Here’s Baldwin in 1955:

When one slapped one’s child in anger the recoil in the heart reverberated through heaven and became part of the pain of the universe. And when the children were hungry and sullen and distrustful and one watched them, daily, growing wilder, and further away, and running headlong into danger, it was the Lord who knew what the charged heart endured as the strap was laid to the backside; the Lord alone who knew what one would have said if one had, like the Lord, the gift of the living word. It was the Lord who knew of the impossibility every parent in that room faced: how to prepare the child for the day when the child would be despised and how to create in the child—by what means? —a stronger antidote to this poison than one had found for oneself. The avenues, side streets, bars, billiard halls, hospitals, police stations, and even the playgrounds of Harlem—not to mention the houses of correction, the jails, and the morgue—testified to the potency of the poison while remaining silent as to the efficacy of whatever antidote, irresistibly raising the question of whether or not such an antidote existed; raising, which was worse, the question of whether or not an antidote was desirable; perhaps poison should be fought with poison.[2]

Baldwin and Coates both recall the largely futile attempts of their parents to prepare Black sons and daughters for a dangerous world. Both also question the way this inoculation through violence brings the fear and hatred of the outside world into Black homes while also acknowledging that these parents are doing the best they can to prepare innocent and unknowing youths for a world that is poisonous.
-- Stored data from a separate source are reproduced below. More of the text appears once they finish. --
/-- A post of port A in STOPPED with a TIME, with next sequence low and at 2^32−1; a NEXT while RUNNING; times on both sides of K; and the Start-up Controller's
post under select code 1. -/
theorem witness_AdmissionInsertsTheCue :
    (∀ seq : Nat, ∃ s : State, s.AtRest ∧
      s.arbiter.granted = some { claimant := .port .a, op := .post (post .goDark (.time 5) 0), answered := true } ∧
      Alone (.port .a) s ∧ s.isEditable = true ∧ s.wall.state = .stopped ∧ s.heldAgainst (.port .a) = none ∧
      (checkPost (post .goDark (.time 5) 0)).isSome = true ∧ s.unknownReference .goDark = false ∧
      s.cues.list = [cue 1 5 none .slip .wake] ∧ s.fixDue (.time 5) .strict = .ok (5, none, false) ∧
      s.cues.nextSeq = seq) ∧
    (∃ s : State, s.AtRest ∧ s.wall.state = .running ∧ s.wall.epoch = some 1000 ∧ s.plan.newest = some 1 ∧
      (2001 - 1000 + s.period - 1) / s.period = 2 ∧ (2000 - 1000 + s.period - 1) / s.period = 1) ∧
    (∃ s : State, s.AtRest ∧ s.wall.state = .running ∧ s.wall.epoch = some 1000 ∧ s.plan.newest = none) ∧
    ∃ s : State, s.AtRest ∧ s.arbiter.granted = some
        { claimant := .startup, op := .post (post (.takeLayout 0) (.time 0) 1), answered := true } ∧
      s.startup.select = 1 ∧ s.wall.state = .stopped ∧ (s.wall.clock / s.period + 1) * s.period ≤ maxClock :=
  ⟨fun seq => rests (granting (.port .a) (.post (post .goDark (.time 5) 0))
      { up with cues := { up.cues with list := [cue 1 5 none .slip .wake], nextSeq := seq } }) rfl (by
        rw [State.settle_arbiter_granted rfl]
        simp only [Alone, State.isEditable, State.isServing, State.heldAgainst, State.holder, State.unknownReference,
          State.fixDue, State.wallRuns, State.settle_wall, State.settle_queue, State.settle_cues]
        exact ⟨rfl, rfl, rfl, rfl, rfl, rfl, trivial, rfl, rfl, rfl⟩),
    rests running rfl (by simp [State.period, periodOf, running, up, WallTiming.reset]),
    rests { running with plan := { running.plan with newest := none } } rfl (by simp; decide),
    rests (granting .startup (.post (post (.takeLayout 0) (.time 0) 1))
      { starting .applying 1 48 with wall := up.wall }) rfl (by
        rw [State.settle_arbiter_granted rfl]
        simp [State.period, periodOf, starting, granting, up, WallTiming.reset, maxClock])⟩

theorem witness_AdmissionRefusesAtTheFirstFailingCheck :
    (∃ s : State, s.AtRest ∧ s.isEditable = false ∧ Alone (.port .a) s ∧
      s.arbiter.granted = some { claimant := .port .a, op := .post (post .goDark (.next 0) 0), answered := true }) ∧
    (∃ s : State, s.AtRest ∧ s.wall.state = .stopped ∧
      s.arbiter.granted = some { claimant := .typed, op := .post (post .goDark (.next 0) 0), answered := true }) ∧
    (∃ s : State, s.AtRest ∧ s.isEditable = true ∧ s.cues.hold = some { holder := .a, lapse := 1 } ∧
      s.arbiter.granted = some { claimant := .typed, op := .post (post .goDark (.time 0) 0), answered := true }) ∧
    (∃ s : State, s.AtRest ∧ s.isEditable = true ∧ s.cues.hold = none ∧ checkPost (post (.takeLayout 16) (.time 0) 0) = none ∧
      s.arbiter.granted =
        some { claimant := .trigger 0, op := .post (post (.takeLayout 16) (.time 0) 0), answered := true }) ∧
    (∃ s : State, s.AtRest ∧ s.isEditable = true ∧ s.cues.hold = none ∧
      (checkPost (post (.startAdvert 0 1 30 9 0) (.time 0) 0)).isSome = true ∧
      (∃ k, (checkPost (post (.startAdvert 7 1 30 9 0) (.time 0) 0)).map (·.kind) = some k ∧
        s.unknownReference k = true) ∧ s.arbiter.granted =
          some { claimant := .typed, op := .post (post (.startAdvert 7 1 30 9 0) (.time 0) 0), answered := true }) ∧
    (∃ s : State, s.AtRest ∧ s.isEditable = true ∧ s.cues.hold = none ∧ s.unknownReference .goDark = false ∧
      s.cues.list.length = 64 ∧
      s.arbiter.granted = some { claimant := .typed, op := .post (post .goDark (.time 0) 0), answered := true }) ∧
    ∃ s : State, s.AtRest ∧ s.isEditable = true ∧ s.cues.hold = none ∧ s.unknownReference .goDark = false ∧
      s.fixDue (.time 2000) .strict = .error (1, 1) ∧
      s.arbiter.granted = some { claimant := .typed, op := .post (post .goDark (.time 2000) 0), answered := true } :=
  ⟨rests (granting (.port .a) (.post (post .goDark (.next 0) 0))
      { up with wall := { running.wall with state := .testing } }) rfl (by
        rw [State.settle_arbiter_granted rfl]
        simp only [Alone, State.isEditable, State.isServing, State.settle_wall, State.settle_queue]
        decide),
    rests (granting .typed (.post (post .goDark (.next 0) 0)) up) rfl (by
        rw [State.settle_arbiter_granted rfl]; simp; decide),
    rests (granting .typed (.post (post .goDark (.time 0) 0))
      { up with cues := { up.cues with hold := some { holder := .a, lapse := 1 } } }) rfl (by
        rw [State.settle_arbiter_granted rfl]
        simp only [State.isEditable, State.isServing, State.settle_wall, State.settle_cues]; decide),
    rests (granting (.trigger 0) (.post (post (.takeLayout 16) (.time 0) 0)) up) rfl (by
        rw [State.settle_arbiter_granted rfl]
        simp only [State.isEditable, State.isServing, State.settle_wall, State.settle_cues]; decide),
    rests (granting .typed (.post (post (.startAdvert 7 1 30 9 0) (.time 0) 0)) up) rfl (by
        rw [State.settle_arbiter_granted rfl]
        simp only [State.isEditable, State.isServing, State.unknownReference, State.settle_wall, State.settle_cues]
        exact ⟨rfl, rfl, by decide, ⟨_, rfl, by decide⟩, rfl⟩),
    rests (granting .typed (.post (post .goDark (.time 0) 0))
      { up with cues := { up.cues with list := List.replicate 64 (cue 1 5 none .slip .wake) } }) rfl (by
        rw [State.settle_arbiter_granted rfl]
        simp only [State.isEditable, State.isServing, State.unknownReference, State.settle_wall, State.settle_cues]
        decide),
    rests (granting .typed (.post (post .goDark (.time 2000) 0)) running) rfl (by
        rw [State.settle_arbiter_granted rfl]
        simp only [State.isEditable, State.isServing, State.unknownReference, State.settle_wall, State.settle_cues]
        refine ⟨rfl, rfl, trivial, ?_, rfl⟩
        simp [State.fixDue, State.wallRuns, dueOf, ceilDiv, State.period, periodOf, running, up, WallTiming.reset, granting])⟩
In the moment Coates is writing, some parents are discussing inoculation in a very different context: the anti-vaccination movement. The anti-vaxxers follow a nearly opposite logic than that described by Coates and by Baldwin 50 years before. This anti-vaccine logic posits that the individual and the world in which that individual participates are totally separate. Unlike the parents described by Coates or Baldwin who know the world cannot be changed and thus lash their children in preparation for the plague of anti-Black violence they know exists, the anti-vaccine parent wishes to operate in a context of total freedom of choice, as in this 2010 statement from celebrity anti-vaccine activist Jenny McCarthy: “Yes, a wave of 12 children with measles in San Diego is a troubling thing. But, there are more than 20,000 children in San Diego with autism! 20,000 vs. 12?”[3] Here, McCarthy puts vaccination in the form of a rational cost-benefit analysis. She positions American parents as consumers with individual choices about how to treat their children and is pushing for the “rights” of parents to be able to make their own decisions about what she views as harmful.

Connecting white parents’ desires to exercise personal choice across a wide swath of public, Professor David Shih has noted that “Even in just the past half-century, we can find ample evidence of the law honoring the preferences of middle-class white parents when it comes to the interests of their children vis-à-vis education policy. Take the example of Milliken v. Bradley, a 1974 Supreme Court case that ruled that desegregation busing could apply only to those school districts whose segregation practices could be proven as deliberate. Like busing policy, immunization policy also regulates which students can go to school where. The ease with which parents receive immunization exemptions, particularly in certain states, represents the satisfaction of their settled expectations of how state and local authorities should treat their children.” As Shih notes, it’s this sort of racial and class influence that explains why it is Louisiana allows virtually no vaccine exemptions, but that wealthy communities in California have so many that the number of unvaccinated children being toted to school in their Patagonia fleeces rivals the numbers of unvaccinated kids in South Sudan.[4]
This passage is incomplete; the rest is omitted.